In accordo ai risultati ricavati mediante fRMI, in compiti uditivi, tattili e di codifica verbale — ad esempio per i verbi di azione — (Bedny et al., 2011a), si è notato come le regioni corticali visive siano in grado di attivarsi e di formarsi pienamente. Tale affermazione si rivela molto notevole da un punto di vista sperimentale poiché non è molto distante dalla tesi che sostengono diversi ricercatori, cioè che il cervello è programmato a prescindere dagli input sensoriali ricevuti ed è capace di ricreare scene “visive”. Questo ci porta a pensare che le rappresentazioni mentali non siano strettamente ed esclusivamente dipendenti dalla modalità percettiva specifica. I concetti sarebbero immagazzinati in regioni cerebrali non percettive e sarebbero formati da caratteristiche astratte e simboliche (Mahon & Caramazza, 2008). Il concetto di ciliegia, ad esempio, appare non essere sostanzialmente diverso da quello che si creano i normo-vedenti; addirittura sembra che la stessa rappresentazione possa essere prodotta a partire da stimoli linguistici, e molte proprietà di un oggetto, come forma o consistenza, possono essere apprese ugualmente per via aptica.

La somiglianza tra immagini spaziali nei ciechi e nelle persone vedenti sarebbe un’ulteriore prova a supporto della loro natura sopra-modale. In particolare, si è osservato che anche in caso di cecità congenita è possibile avere contezza delle distanze, e addirittura una stima delle dimensioni, attivando dei meccanismi (probabilmente) “innati” di riconoscimento, i quali consentono di giudicare tali parametri semplicemente dai suoni prodotti da un oggetto. Questo aspetto potrebbe accomunarci ad alcuni animali che basano gran parte delle loro attività sessuali e di procacciamento sugli stimoli uditivi. Le galline ad esempio, attraverso dei particolari richiami comunicano ai propri conspecifici la posizione di una fonte di cibo e ne segnalano perfino la qualità. Un altro comportamento esibito da molti animali, e in particolar modo da alcuni uccelli (i garruli) è il mobbing, una pratica basata su segnali uditivi e indirizzata a indurre i predatori a desistere.

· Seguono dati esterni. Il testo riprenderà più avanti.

/-- The arrival that completes the phase: the waits on it are released. -/
theorem arriveAndWait_last {s : State} {gid l : Nat} {g : Group} {t : Team} (hg : mget s.groups gid = some g) (ht : mget s.teams g.team = some t)
    (hr : t.rollbacks = false) (hi : imageFree s) (hc : (objAt t 0).arrive.complete = true) :
    mget (teamBarrier.arriveAndWait s gid g.team l).teams g.team = some (putObj t 0 (objAt t 0).arrive.next) ∧
      mget (teamBarrier.arriveAndWait s gid g.team l).groups gid =
        some (releaseWhere (block g (maskOf [l]) (.barrier 0 (objAt t 0).phase true)) (phaseWait 0 (objAt t 0).phase)) ∧
      imageFree (teamBarrier.arriveAndWait s gid g.team l) := by
  have hstep : teamBarrier.arriveAndWait s gid g.team l =
      updateObj (putGroup s gid (block g (maskOf [l]) (.barrier 0 (objAt t 0).phase true))) g.team 0 Barrier.arrive := by
    simp only [teamBarrier.arriveAndWait, ht]
    rw [onGroup_some hg]
  obtain ⟨u, hu, e⟩ := updateObj_complete (s := putGroup s gid (block g (maskOf [l]) (.barrier 0 (objAt t 0).phase true))) (o := 0) ht hr hc
  obtain ⟨hteams, hgroups⟩ := sameSeats_of_homeOnly hu
  rw [hstep, e]
  refine ⟨?_, ?_, imageFree_teams hteams (imageFree_putTeam hi (hi _ (mem_of_mget ht)))⟩
  · show mget u.teams g.team = _
    rw [hteams]
    exact (putTeam_get ..).trans (if_pos rfl)
  · rw [releaseTeam_group, hgroups, putTeam_groups, putGroup_get, if_pos rfl, Option.map_some]
    exact congrArg some (if_pos rfl)

/-- TBAR or RCHK with its object valid: the release, the word's end, and the arrivals one by one. -/
theorem teamBarrier_valid {s : State} {c : Ctx} {g : Group} {t : Team} {f : SForm} {scope : Nat} (h : Issuing s c g t) (hq : Undisturbed s g)
    (hcl : clOf g c f.pg f.pn ≠ 0#32) :
    ∃ rels g1 u, mget u.teams g.team = some { t with rels := rels } ∧ mget u.groups c.gid = some (finished c g1) ∧ imageFree u ∧
      g1 = { g with flights := g1.flights, acqVals := g1.acqVals } ∧
      teamBarrier f scope s =
        .next (takeImages ((lanesOf (clOf g c f.pg f.pn)).foldl (fun s l => teamBarrier.arriveAndWait s c.gid g.team l) u)) := by
  obtain ⟨rels, g1, ht1, hg1, hi1, h1⟩ := released_spec (s := { s with cur := .idle }) h.group h.team hq.noImage (clOf g c f.pg f.pn) scope (objPlace 0)
  have hlatch : g1.latchLost = false := by rw [h1]; exact hq.ownLatches
  refine ⟨rels, g1, putGroup (released { s with cur := .idle } c g t (clOf g c f.pg f.pn) scope (objPlace 0)) c.gid (finished c g1), ht1,
    (putGroup_get ..).trans (if_pos rfl), hi1, h1, ?_⟩
  have hend : endWord (released { s with cur := .idle } c g t (clOf g c f.pg f.pn) scope (objPlace 0)) c g1 false [] = _ := endWord_put hlatch hi1 ..
  unfold teamBarrier
  rw [issueWord_issuing h hq.noError (issueCause_none rfl rfl (by simp) (Nat.zero_le _) (Nat.zero_le _) (Nat.zero_le _) (Nat.zero_le _))]
  unfold released at hend hg1 ⊢
  simp only [hcl, if_false, hg1, Option.getD_some, hend]
  rfl

/-- The lanes that have arrived at TBAR or RCHK wait at the word. -/
theorem blockEach_waits {c : Ctx} {g g1 : Group} {m : Mask} (h1 : g1 = { g with flights := g1.flights, acqVals := g1.acqVals })
    (hm : ∀ l, has m l = true → has c.mask l = true) (w : Wait) : Reading.waitsAt c g (blockEach (finished c g1) (lanesOf m) w) m w := fun l hl => by
  have hlanes : g1.lanes = g.lanes := by rw [h1]
  have hlen : l < g1.lanes.length := by rw [hlanes]; exact hl
  rw [blockEach_lane _ _ _ (fun _ => lt_of_mem_lanesOf) (nodup_lanesOf m) l (by rw [(finished_lanes c g1).1]; exact hlen), (finished_lanes c g1).2 l hlen]
  rw [show g1.lane l = g.lane l by simp only [Group.lane, hlanes]]
  simp only [mem_lanesOf]
  cases h : has m l
  · rfl
  · simp [hm l h]

theorem exec_teamBarrier {i : Instr} {f : SForm} (hi : i = .tbar f ∨ i = .rchk f) : ∃ scope, ∀ s, exec i s = teamBarrier f scope s := by
  rcases hi with rfl | rfl
  · exact ⟨1, fun _ => rfl⟩
  · exact ⟨4, fun _ => rfl⟩

theorem teamBarrierWaits : Says.TeamBarrierWaits := by
  intro s c g t f i h hq hr hi hcl hready b m hlt
  obtain ⟨ho, -, -, h81, -⟩ := hready
  obtain ⟨scope, hexec⟩ := exec_teamBarrier hi
  obtain ⟨rels, g1, u, ht1, hg1, hi1, h1, hword⟩ := teamBarrier_valid (scope := scope) h hq hcl
  have hteam : (finished c g1).team = g.team := by show g1.team = g.team; rw [h1]
  obtain ⟨ht2, hg2, hi2⟩ := arrivals_short (lanesOf (clOf g c f.pg f.pn)) (s := u) (g := finished c g1) (t := { t with rels := rels }) hg1 (hteam ▸ ht1) hr ho hi1 h81 hlt
  rw [hteam] at ht2 hg2 hi2
  refine ⟨_, _, _, (hexec s).trans hword, ?_, ?_, objAt_putObj_self (t := { t with rels := rels }) ho _, blockEach_waits h1 (fun _ => clOf_issue) _⟩
  · rw [takeImages_none hi2]; exact ht2
  · rw [takeImages_none hi2]; exact hg2

theorem blockEach_length (ls : List Nat) (w : Wait) (g : Group) : (blockEach g ls w).lanes.length = g.lanes.length :=
  foldl_keeps (P := fun y : Group => y.lanes.length = g.lanes.length) (fun y _ hy => (block_length y _ w).trans hy) ls rfl

/-- A lane that arrived with the rest goes on when the phase completes. -/
theorem blockEach_released {c : Ctx} {g g1 : Group} {m : Mask} (h1 : g1 = { g with flights := g1.flights, acqVals := g1.acqVals })
    (hm : ∀ l, has m l = true → has c.mask l = true) (hh : g.inHandler = 0#32) (ph l : Nat) (hl : l < g.lanes.length) (hml : has m l = true)
    (hact : (g.lane l).st = .active) (hwait : (g.lane l).wait = none) :
    (releaseWhere (blockEach (finished c g1) (lanesOf m) (.barrier 0 ph true)) (phaseWait 0 ph)).lane l =
      { g.lane l with pc := (g.lane l).pc + 8#64 } := by
  have hwaits := blockEach_waits h1 hm (.barrier 0 ph true)
  have hlen : (blockEach (finished c g1) (lanesOf m) (.barrier 0 ph true)).lanes.length = g.lanes.length := by
    rw [blockEach_length, (finished_lanes c g1).1, h1]
  rw [releaseWhere_lane _ _ l (by rw [hlen]; exact hl), hwaits l hl, if_pos hml, waitsAt_inHandler hlen hwaits, hh,
    if_pos ⟨rfl, _, rfl, by simp [phaseWait]⟩]
  simp [releaseLane, ← hact, ← hwait]

/-- The arrivals of some lanes that reach EXPECT: the phase completes and releases them. -/
theorem arrivals_complete {gid : Nat} {ls : List Nat} (hls : ls ≠ []) {s : State} {g : Group} {t : Team} (hg : mget s.groups gid = some g)
    (ht : mget s.teams g.team = some t) (hr : t.rollbacks = false) (ho : 0 < t.objs.length) (hi : imageFree s) (h81 : (objAt t 0).expect ≤ 8191)
    (hv : (objAt t 0).v = true) (hb : (objAt t 0).landed = (objAt t 0).xbytes) (hsum : (objAt t 0).arrived + ls.length = (objAt t 0).expect) :
    mget (ls.foldl (fun s l => teamBarrier.arriveAndWait s gid g.team l) s).teams g.team = some (putObj t 0 (objAt t 0).next) ∧
      mget (ls.foldl (fun s l => teamBarrier.arriveAndWait s gid g.team l) s).groups gid =
        some (releaseWhere (blockEach g ls (.barrier 0 (objAt t 0).phase true)) (phaseWait 0 (objAt t 0).phase)) ∧
      imageFree (ls.foldl (fun s l => teamBarrier.arriveAndWait s gid g.team l) s) := by
  obtain ⟨init, l, rfl⟩ := (List.eq_nil_or_concat' ls).resolve_left hls
  rw [List.length_append, List.length_singleton] at hsum
  obtain ⟨ht1, hg1, hi1⟩ := arrivals_short init hg ht hr ho hi h81 (by omega)
  have hteam : (blockEach g init (.barrier 0 (objAt t 0).phase true)).team = g.team := by rw [blockEach_rest]
  have hobj : objAt (putObj t 0 (arrivedBy (objAt t 0) init.length)) 0 = arrivedBy (objAt t 0) init.length := objAt_putObj_self ho _
  have harr : (arrivedBy (objAt t 0) init.length).arrive = arrivedBy (objAt t 0) (init.length + 1) := by
    rw [arrive_eq (by simp only [arrivedBy]; omega)]
    simp [arrivedBy, Nat.add_assoc]
  have hc : (objAt (putObj t 0 (arrivedBy (objAt t 0) init.length)) 0).arrive.complete = true := by
    rw [hobj, harr]
    simp [Barrier.complete, arrivedBy, hv, hb, hsum]
  obtain ⟨ht2, hg2, hi2⟩ := arriveAndWait_last (l := l) (t := putObj t 0 (arrivedBy (objAt t 0) init.length)) hg1 (by rw [hteam]; exact ht1) hr hi1 hc
  rw [hteam] at ht2 hg2 hi2
  rw [hobj, harr, putObj_putObj] at ht2
  rw [hobj] at hg2
  simp only [List.foldl_append, List.foldl_cons, List.foldl_nil]
  refine ⟨ht2, hg2.trans ?_, hi2⟩
  simp [blockEach, arrivedBy]

theorem teamBarrierCompletes : Says.TeamBarrierCompletes := by
  intro s c g t f i h hq hr hi hcl hready hh b hsum hbytes
  obtain ⟨ho, hv, hlive, h81, hnowait⟩ := hready
  obtain ⟨scope, hexec⟩ := exec_teamBarrier hi
  obtain ⟨rels, g1, u, ht1, hg1, hi1, h1, hword⟩ := teamBarrier_valid (scope := scope) h hq hcl
  have hteam : (finished c g1).team = g.team := by show g1.team = g.team; rw [h1]
  obtain ⟨ht2, hg2, hi2⟩ := arrivals_complete (mt lanesOf_eq_nil.mp hcl) (s := u) (g := finished c g1) (t := { t with rels := rels }) hg1
    (hteam ▸ ht1) hr ho hi1 h81 hv hbytes hsum
  rw [hteam] at ht2 hg2 hi2
  refine ⟨_, _, _, (hexec s).trans hword, ?_, ?_, objAt_putObj_self (t := { t with rels := rels }) ho _, fun l hm hl =>
    blockEach_released h1 (fun _ => clOf_issue) hh b.phase l hl hm (hlive l (clOf_issue hm)) (hnowait l (clOf_issue hm))⟩
  · rw [takeImages_none hi2]; exact ht2
  · rw [takeImages_none hi2]; exact hg2

/-- Settles O26: each update of an object with its check, lane by lane, after a release that leaves teams and groups but for loads and atomics. -/
theorem barriers : Obligations.Barriers :=
  ⟨barrierObjectsCount, phaseIsWaitedFor, tokenIsWaitedFor, phaseIsTested, teamBarrierCompletes, teamBarrierWaits⟩

end Sys2Proof.Proofs.Barriers

namespace Sys2Proof.Proofs.Placing

/-! Teams become resident (R17, R18, R344 to R350): groups and teams take numbers that rise, so that each seat leaves the earlier ones as they
are (`grown`), and a team stands as its plan says (`seated`) from its own seat on. -/

open Sys2Proof Sys2Proof.Machine Sys2Proof.Laws Sys2Proof.Proofs.Facts

/-! ### Blocks (R350) -/

theorem pieceSize_le {free : List (Nat × Nat)} {m p : Nat} (h : pieceSize free m = some p) : p ≤ m := by
  have := List.find?_some h
  simp only [Bool.and_eq_true, decide_eq_true_eq] at this
  exact this.1

/-- The blocks of an allocation hold the granules that it asks for. -/
theorem allocGo_granules (size : Nat) : ∀ (fuel : Nat) {used : List (Nat × Nat)} {m : Nat} {bs : List (Nat × Nat)},
    allocGo size fuel used m = some bs → granules bs = m := by
  intro fuel
  induction fuel with
  | zero =>
    intro used m bs h
    cases m with
    | zero => simp only [allocGo, Option.some.injEq] at h; subst h; rfl
    | succ m => cases h
  | succ fuel ih =>
    intro used m bs h
    cases m with
    | zero => simp only [allocGo, Option.some.injEq] at h; subst h; rfl
    | succ m =>
      simp only [allocGo] at h
      split at h
      · cases h
      · next b hb =>
        obtain ⟨bs', hbs, rfl⟩ := Option.map_eq_some_iff.mp h
        obtain ⟨p, hp, ha⟩ := Option.bind_eq_some_iff.mp hb
        obtain ⟨a, -, rfl⟩ := Option.map_eq_some_iff.mp ha
        have hle := pieceSize_le hp
        have hrest := ih hbs
        simp only [granules, List.map_cons, List.sum_cons] at hrest ⊢
        omega

theorem alloc_granules {size m : Nat} {used bs : List (Nat × Nat)} (h : alloc size used m = some bs) : granules bs = m := allocGo_granules size m h

theorem groupBlocks_vector {s : State} {core subp : Nat} {n : Need} {b : List (Nat × Nat) × List (Nat × Nat) × List (Nat × Nat)}
    (h : groupBlocks s core subp n = .ok b) : granules b.1 = n.v := by
  unfold groupBlocks at h
  split at h
  · cases h
  · next vm hvm =>
    repeat' split at h
    all_goals cases h
    exact alloc_granules hvm

/-! ### A state that has grown -/

/-- Groups and teams have been added under new numbers; memory and the queues are as they were. -/
def grown (s s' : State) : Prop :=
  s.fresh ≤ s'.fresh ∧ s'.mem = s.mem ∧ s'.frontEnds = s.frontEnds ∧
    ∀ k, k < s.fresh → mget s'.teams k = mget s.teams k ∧ mget s'.groups k = mget s.groups k

theorem grown_refl (s : State) : grown s s := ⟨le_refl _, rfl, rfl, fun _ _ => ⟨rfl, rfl⟩⟩

theorem grown_trans {s t u : State} (h1 : grown s t) (h2 : grown t u) : grown s u := by
  obtain ⟨f1, m1, q1, k1⟩ := h1
  obtain ⟨f2, m2, q2, k2⟩ := h2
  refine ⟨f1.trans f2, m2.trans m1, q2.trans q1, fun k hk => ?_⟩
  have hk' := k2 k (hk.trans_le f1)
  exact ⟨hk'.1.trans (k1 k hk).1, hk'.2.trans (k1 k hk).2⟩

/-! ### The groups of a team (R17, R41, R347) -/

/-- The group of a plan as it becomes resident. -/
def newGroup (tid : Nat) (l : Launch) (num gid age core subp : Nat) (n : Need) (b : List (Nat × Nat) × List (Nat × Nat) × List (Nat × Nat)) : Group :=
  { Group.blank tid core subp (8 * n.v) gid l.entry with
    num := num, role := n.role, age := age, tgran := n.t, agran := n.a, vmap := b.1, tmap := b.2.1, amap := b.2.2
    u := l.preload.zipIdx.map (fun p => (p.2, p.1))
    lanes := (List.range nLanes).map (fun i => ⟨l.entry, 0#64, 0, if 32 * num + i < l.threads then .active else .exited, false, none, [], 0⟩)
    trap := ⟨0#8, 0#32, 0#64, 0#64, 0#64, l.handler⟩ }

/-- The age that the next group of a sub-partition takes. -/
def nextAge (s : State) (core subp : Nat) : Nat := ((mget (coreOf s core).subps subp).map (·.nextAge)).getD 0

/-- The state with one more group resident. -/
def withGroup (s : State) (tid : Nat) (l : Launch) (num core subp : Nat) (n : Need) (b : List (Nat × Nat) × List (Nat × Nat) × List (Nat × Nat)) : State :=
  onSubp { s with fresh := s.fresh + 1, groups := mput s.groups s.fresh (newGroup tid l num s.fresh (nextAge s core subp) core subp n b) } core subp
    (fun x => { x with nextAge := nextAge s core subp + 1 })

/-- A group of a team stands as its plan says, as `placed` asks of each group. -/
def groupPlaced (s : State) (tid : Nat) (l : Launch) (k gid core subp : Nat) (need : Need) : Prop :=
  ∃ g, mget s.groups gid = some g ∧
    g.team = tid ∧ g.num = k ∧ g.core = core ∧ g.subp = subp ∧ g.role = need.role ∧ g.vcount = 8 * need.v ∧ granules g.vmap = need.v ∧
    g.trap.handler = l.handler ∧ (∀ i, i < 32 → i < l.preload.length → uRead g i = l.preload.getD i 0#32) ∧
    ∀ i, i < 32 → (g.lane i).pc = l.entry ∧ (g.lane i).st = (if 32 * k + i < l.threads then .active else .exited)

theorem mget_zipIdx {α : Type} (xs : List α) (n i : Nat) : mget ((xs.zipIdx n).map (fun p => (p.2, p.1))) (n + i) = xs[i]? := by
  induction xs generalizing n i with
  | nil => rfl
  | cons x xs ih =>
    cases i with
    | zero => simp [mget]
    | succ i =>
      have := ih (n + 1) i
      simp only [List.zipIdx_cons, List.map_cons, mget, List.getElem?_cons_succ]
      rw [if_neg (by omega), ← this]
      congr 1
      omega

I garruli

infatti per persuadere i predatori e difendere il loro territorio emettono delle fragorosissime vocalizzazioni.

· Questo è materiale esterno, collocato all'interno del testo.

-- ==== Sys2Proof/Decode.lean ====
section
/-! DEFINITION. The command table of the console port (R169): command codes, their bytes and their argument counts; and
the table decoder. No row of spec/opcode_table.json has encoding bits, so no table word spells a command (log 21). -/

namespace Sys2Proof

/-- The commands that have a command code (R169). -/
inductive ConsoleCode where
  | look | summary | clrattn | admitHoist | amend | retire | assign | clrflags | setgroup | queue | flush | arm | go
  | hold | halt | stagespd | stagetgt | ackfault | jog | linkcfg | permit | restart
  deriving DecidableEq, Repr

/-- The command byte of each command (R169). -/
def ConsoleCode.toByte : ConsoleCode → Byte
  | .look => 0x10
  | .summary => 0x11
  | .clrattn => 0x12
  | .admitHoist => 0x20
  | .amend => 0x21
  | .retire => 0x22
  | .assign => 0x23
  | .clrflags => 0x25
  | .setgroup => 0x30
  | .queue => 0x31
  | .flush => 0x32
  | .arm => 0x33
  | .go => 0x34
  | .hold => 0x35
  | .halt => 0x36
  | .stagespd => 0x37
  | .stagetgt => 0x38
  | .ackfault => 0x39
  | .jog => 0x40
  | .linkcfg => 0x50
  | .permit => 0x51
  | .restart => 0x52

/-- Every command code, in the table's order. -/
def ConsoleCode.all : List ConsoleCode :=
  [.look, .summary, .clrattn, .admitHoist, .amend, .retire, .assign, .clrflags, .setgroup, .queue, .flush, .arm, .go,
   .hold, .halt, .stagespd, .stagetgt, .ackfault, .jog, .linkcfg, .permit, .restart]

/-- The command that a byte of the command phase names, if it is a command code (R164, R169). -/
def ConsoleCode.ofByte (b : Byte) : Option ConsoleCode :=
  ConsoleCode.all.find? (fun c => c.toByte == b)

/-- The number of argument bytes of each command (R169). -/
def ConsoleCode.argCount : ConsoleCode → Nat
  | .look => 3
  | .summary => 0
  | .clrattn => 2
  | .admitHoist => 8
  | .amend => 12
  | .retire => 1
  | .assign => 2
  | .clrflags => 1
  | .setgroup => 13
  | .queue => 9
  | .flush => 1
  | .arm => 1
  | .go => 1
  | .hold => 1
  | .halt => 1
  | .stagespd => 3
  | .stagetgt => 3
  | .ackfault => 1
  | .jog => 4
  | .linkcfg => 5
  | .permit => 0
  | .restart => 0

/-- The null byte of the command phase (R163). -/
def nullByteValue : Byte := 0x00
/-- The continue byte of the command phase (R173). -/
def continueByteValue : Byte := 0x5A
/-- The byte of every turnaround, command and argument position (R163, R165). -/
def turnaroundByte : Byte := 0xA5

/-- The length of a reply frame by the kind in its head's top two bits (R149, R184); none for the kinds 10 and 11. -/
def replyLength (head : Byte) : Option Nat :=
  if head.extractLsb' 6 2 = 0#2 then some 10 else if head.extractLsb' 6 2 = 1#2 then some 8 else none

/-- The command that a table word spells: none, for no row of the table gives bits (log 21). -/
def decodeTableWord (_nbits _w : Nat) : Option Instr := none

end Sys2Proof
end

Un caso altrettanto convincente è stato descritto da T. Fitch (2005) che ci porta l’esempio del cervo rosso. Le vocalizzazioni messe in atto dal cervo maschio durante il periodo riproduttivo servono per “fingere” di avere una stazza più grande, maggiormente apprezzata dalla femmina delle stessa specie, che stima uditivamente le sue dimensioni corporee e ne è particolarmente attratta (size exaggeration theory).

D’altro canto, come evidenziano molti studi etologici, nelle specie animali le possibilità di codificazione sono molto ampie, in quanto i suoni hanno una grande varietà di frequenza, intensità e modulazione. Negli insetti la maggior parte dei suoni è prodotta per percussione, mediante organi appositi, oppure per sfregamento di parti del corpo quali le ali. Nei vertebrati sono le vesciche d'aria a vibrare, oppure parti dello scheletro che vengono strofinate; gli uccelli, invece, usano camere e cavità risonanti e mettono in azione un organo caratteristico, molto simile alla nostra laringe, che si chiama siringe. In tutti questi casi gli stimoli uditivi diventano dei segnali carichi di significato (comunicativo) e assumono un’importanza unica.

Come si può constatare, gli studi etologici sono molto ricchi di esempi in grado di spiegarci chiaramente come funzionano i sistemi di riconoscimento, oltre a suggerirci quali sono gli elementi che più ci accomunano. L’aspetto più saliente di questo confronto è che gli input uditivi ricoprono uno status privilegiato sia per l’uomo sia per alcune specie animali. Nella specie umana, però, l’udito insieme alla vista giocano un ruolo chiave nella percezione linguistica, ed è questo uno dei tratti che più ci distinguono dagli altri animali da un punto di vista percettivo e neuro-cognitivo. Al riguardo ci sono alcuni esperimenti di integrazione visuo-acustica molto interessanti (discussi approfonditamente nel capitolo successivo) dai quali emerge come la produzione dei suoni articolati coinvolga non solo l’udito ma anche la vista.